James Bottomley <James.Bottomley@xxxxxxx> · Mon, 19 Apr 2010 13:45:40 -0500

On Mon, 2010-04-19 at 20:14 +0200, Bernd Schubert wrote:
> On Monday 19 April 2010, Mike Christie wrote:
> > On 04/19/2010 06:32 AM, Desai, Kashyap wrote:
> > > I am facing one issue with scsi stack.
> > > Here is a background of my test.
> > >
> > > Mount ext3 file system with journaling support with barrier=1, commit=5
> > > Now, with this setup file system will do submit_bh with  WRITE_BARRIER
> > > flag set for interval of 5 seconds. (This is a part of journaling.)
> > > Eventually it will call queue_flush() which will generate SCSI command of
> > > CDB: SYNCHRONIZE_CAHCE and insert it into the request queue. I observed
> > > that creation of SYNCHRONIZE_CACHE is a part of sd_prepare_flush().
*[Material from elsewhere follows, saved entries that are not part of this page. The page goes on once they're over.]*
/-- Power-up, boot and image state (R505 to R544). -/
structure Boot where
  /-- BOOT_ST_FAIL | 4 bits | 15 R540 | 0 -/
  fail : BitVec 4 := 0
  /-- BOOT_ST_DONE | 1 bit | 15, BOOT_ST_RESULT | 0 -/
  done : Bool := false
  /-- BOOT_ST_PASS | 9 bits | 15, BOOT_ST_RESULT | 0 -/
  pass : BitVec 9 := 0
  /-- BOOT_ST_HCYC | 32 bits | 15, BOOT_ST_TIME | 0 -/
  hcyc : Word := 0
  /-- BOOT_ST_MEMFAIL | 32 bits | 15, BOOT_ST_MEMFAIL | 0 -/
  memFail : Word := 0
  /-- BOOT_ST_CELLFAIL | 32 bits | 15, BOOT_ST_CELLS | 0 -/
  cellFail : Word := 0
  /-- BOOT_ST_BELFAIL | 32 bits | 15, BOOT_ST_BEL | 0 -/
  belFail : Word := 0
  /-- BOOT_SRC | 4 bits | 15 R540 | none yet -/
  src : BootSrc := .none
  /-- BOOT_STEP | 4 bits | 15 R540 | 0 -/
  step : Nat := 0
  /-- BOOT_TRIAL | 1 bit | 15 R540 | 0 -/
  trial : Bool := false
  /-- BOOT_FALLBACK | 1 bit | 15 R540 | 0 -/
  fallback : Bool := false
  /-- BOOT_WAIT | 1 bit | 15 R540 | 0 -/
  wait : Bool := false
  /-- BOOT_EARLY_DONE | 1 bit | 15 R540 | 0 -/
  earlyDone : Bool := false
  /-- BOOT_FULL_DONE | 1 bit | 15 R540 | 0 -/
  fullDone : Bool := false
  /-- BOOT_SEL_SEEN: BOOT_SEL[1:0] as applied at the wake | 2 bits | 15 R512 R540 | 0 -/
  sel : BitVec 2 := 0
  /-- BOOT_ATTEMPTS, copy of the Hearth count as this boot leaves it | 2 bits | 15 R540 | 0 -/
  attempts : Nat := 0
  /-- BOOT_FAIL | 4 bits | 15 R540 | 0 -/
  reason : BitVec 4 := 0
  /-- BOOT_FAIL_BLOCK | 8 bits | 15 R540 | 0 -/
  failBlock : Byte := 0
  /-- sources still to try, first to last: 0 slots, 1 push, 2 recovery | queue | 15 R511 | empty -/
  order : List Nat := []
  /-- slots still to try in the slots source: A false, B true | queue | 15 R529 | empty -/
  cands : List Bool := []
  /-- MEAS0 to MEAS7 | 8 × 256 bits | 15 R523, 17 R582 | 0 -/
  meas : Vector (BitVec 256) 8 := .replicate 8 0
  /-- fuses | as Fuses | 00 R1 | see Fuses -/
  fuses : Fuses := {}
  /-- revoke bits as step 2 read them | 4 bits | 15 R505 R539 | 0 -/
  revRead : Vector Bool 4 := .replicate 4 false
  /-- manifest of the image being loaded or running | as Manifest | 15 R518 | none -/
  man : Option Manifest := none
  /-- blocks of that image verified | set of block indices | 15 R522 | none -/
  verified : List Nat := []
  /-- the read of the current block failed once | 1 bit | 15 R522 | 0 -/
  retried : Bool := false
  /-- the part of the boot set after the early set failed while the firmware ran | 1 bit | 15 R522 R526 | 0 -/
  loadFailed : Bool := false
  /-- bytes of a pushed manifest and its blocks | push buffer | 15 R537 | empty -/
  pushed : Mem := []
  /-- bytes of the pushed manifest written so far | count | 15 R537 | 0 -/
  pushedLen : Nat := 0
  /-- words received of each pushed block, key block | counts | 15 R537 | none -/
  pushedN : Sparse Nat := []
  /-- the host has ended the push | 1 bit | 15 R543 | 0 -/
  pushEnd : Bool := false
  /-- the firmware of the image runs | 1 bit | 15 R524 R537 | 0 -/
  booted : Bool := false
  /-- the rates of an applied firmware configuration are not in force yet | 1 bit | 06 R179 | 0 -/
  ratesDue : Bool := false
  /-- components applied, by kind | 8 bits | 15 R525 | 0 -/
  applied : Byte := 0
  /-- Damper configuration applied | 1 bit | 15 R525 | 0 -/
  dmprApplied : Bool := false
  /-- AUTO_RUN stamped a release | 1 bit | 15 R526 | 0 -/
  autoRun : Bool := false
  /-- the boot tuning has verified and waits for the Hive's first frame | 1 bit | 15 R526 | 0 -/
  tuneDue : Bool := false
  /-- tunings whose banks wait for the cells' memories to pass, oldest first | list | 15 R507 | empty -/
  banksHeld : List Nat := []
  /-- running tuning ID | 16 bits | 15 R544 | 0 -/
  running : Nat := 0
  /-- boot tuning ID from the log | 16 bits | 15 R534 R544 | 0 -/
  bootTuning : Nat := 0
  /-- update session open: target slot B | 1 bit | 15 R532 | none -/
  session : Option Bool := none
  /-- regions of the target written in this session | set of region indices | 15 R532 | none -/
  regions : List Nat := []
  /-- tuning or image load under way | as TuneJob | 15 R533 R536 | none -/
  job : Option TuneJob := none
  /-- tuning and image loads accepted behind it, oldest first | queue | 15 R533, 03 R103 | empty -/
  jobs : List TuneJob := []
  /-- image commands at work on the flash, oldest first | queue | 15 R532 | empty -/
  img : List ImgJob := []
  /-- a life-cycle advance applies a system reset after its completion | 1 bit | 15 R538 | 0 -/
  lcReset : Bool := false
  deriving DecidableEq, Repr

/-! ### Ianik -/

/-- A deferred command outstanding (R475). -/
structure Deferred where
  opcode : BitVec 16
  mbx : Nat
  tag : BitVec 16
  bulk : Option (Nat × Nat)
  deriving DecidableEq, Repr

/-- A frame-stamped change held staged in its target island (R22, R42). `groupPart` is what a group's enable sends to one side
of the group; `combCommit` is the record of a commit, whose
frame and length the Comb holds (R163, R165). -/
inductive Change where
  | combMap (d : Dom) (outlet : Bool) (first : Nat) (ids : List ChanId)
  | combCommit (d : Dom)
  | bridgeMode (dir : Fin 4) (mode : BridgeMode)
  | testgen (i : Fin 24) (wave : Wave) (f level : F32)
  | belConfig (mask : Word) (ws : List Word)
  | belLoop (mask : Word) (ks : List F32)
  | belEnable (mask : Word) (on : Bool)
  | belMute (mask : Word) (on : Bool)
  | belCarrier (mode depth : Nat)
  | belFaultClear (mask : Word) (bits : Word)
  | belPolicy (mask : Word) (bits : Word)
  | belMeasure (c : Fin 32) (m : Measure)
  | stoveOut (w : Word)
  | portEnable (p : Fin 8) (side : Side) (on : Bool)
  | groupEnable (g : Fin 4) (on : Bool)
  | groupPart (p : Fin 8) (side : Side)
  | slotMap (x : Fin 2) (up : Bool) (slot : Nat) (rate : HwRate) (paired : Bool) (owner : Nat)
  | memPower (cell : Option (Fin 32)) (blocks : Word) (dst : BlkPow)
  | ringStart (r : Fin 16)
  | ringStop (r : Fin 16)
  | release (hive bel hwA hwB : Bool)
  | toStandby (mbx : Option (Nat × BitVec 16))
  | toHearth
  | ianikReset
  | systemReset
  | tune (tuning : Nat) (roles : List (Fin 32 × RoleChange)) (swaps : List (Fin 32))
  | autoTune (tuning : Nat) (d4 d6 : BitVec 256)
  deriving DecidableEq, Repr

/-- The handshake that carries a staged change (R37, R40, R41): its request waits for the one before it on the crossing, is
raised, is acknowledged, or is withdrawn without an acknowledgement, seen by the receiver or not. -/
inductive Shake where
  | waits | raised | acked | seen | lost
  deriving DecidableEq, Repr

/-- A staged change with its stamp, the mailbox (4: the firmware's own) and the M frame of the command it is a part of, the
tag of that command, and its handshake (R37, R42). -/
structure Stamped where
  frame : Nat
  chg : Change
  cmd : Nat × Nat
  tag : BitVec 16 := 0
  shake : Shake := .raised
  deriving DecidableEq, Repr

/-- A service routine under way (R558 to R566). -/
structure Routine where
  op : BitVec 16
  mbx : Nat
  tag : BitVec 16
  abort : Bool
  words : List Word
  target : Word
  /-- measurements still to run: channel and frequency -/
  todo : List (Nat × F32)
  eff : Nat
  results : List (List Word)
  bulk : Nat × Nat
  blocks : List (List F64)
  mins : List Rat
  counts : List Nat
  deriving DecidableEq, Repr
Here
> > > we have timeout set to SD_TIMEOUT but retries are not set. Because of
> > > retries of the request is not set, there is no retries allowed for
> > > SYNCHRONIZE_CACHE at mid layer.
> > >
> > > Because of zero retries for SYNCHRONIZE_CACHE command at mid-layer, it is
> > > creating trouble for file system. In current situation, Even though LLD
> > > send back commands with DID_RESET, SYNCHRONIZE_CACHE will fail
> > > immediately without going for any retries, when HBA is in recovery state.
> > > Eventually this information goes to File system and it sees
> > > SYNCHRONIZE_CAHCE is failed and file system goes to Read only mode.
> > >
> > > My question is "Can we add in sd_prepare_flush(), rq->retries = X" some
> > > reasonable retries value ?
> > 
> > I am not sure where we want it, but I think we want to be able to set
> > both the retries and timeout. I have seen where a sync cache can take
> > longer than the default 30 secs.
> > 
> > Do you think we want to the block layer to manage retries/timeouts for
> > all block device flushes or is this more device specific? I was thinking
> > that we may want to create a sysfs interface under the block dirs and
> > have blk-sysfs.c and blk-barrier.c handle this. queue_flush could set
> > the timeout and retries that is set by some new files under
> > /sys/block/sdX/queue/ ?
> 
> 
> Good that now also other people run into it. 30s is far too small for any 
> hardware raid unit with SATA disks. 

It's far too short for just about any HW RAID since they all tend to
have multi-megabytes to gigabytes of cache (some of the high end have
terrabytes).  It has to be said that most arrays with battery backed
caches lie when asked to flush the cache, but we probably need to get
users into the habit of not using flush barriers with external Arrays.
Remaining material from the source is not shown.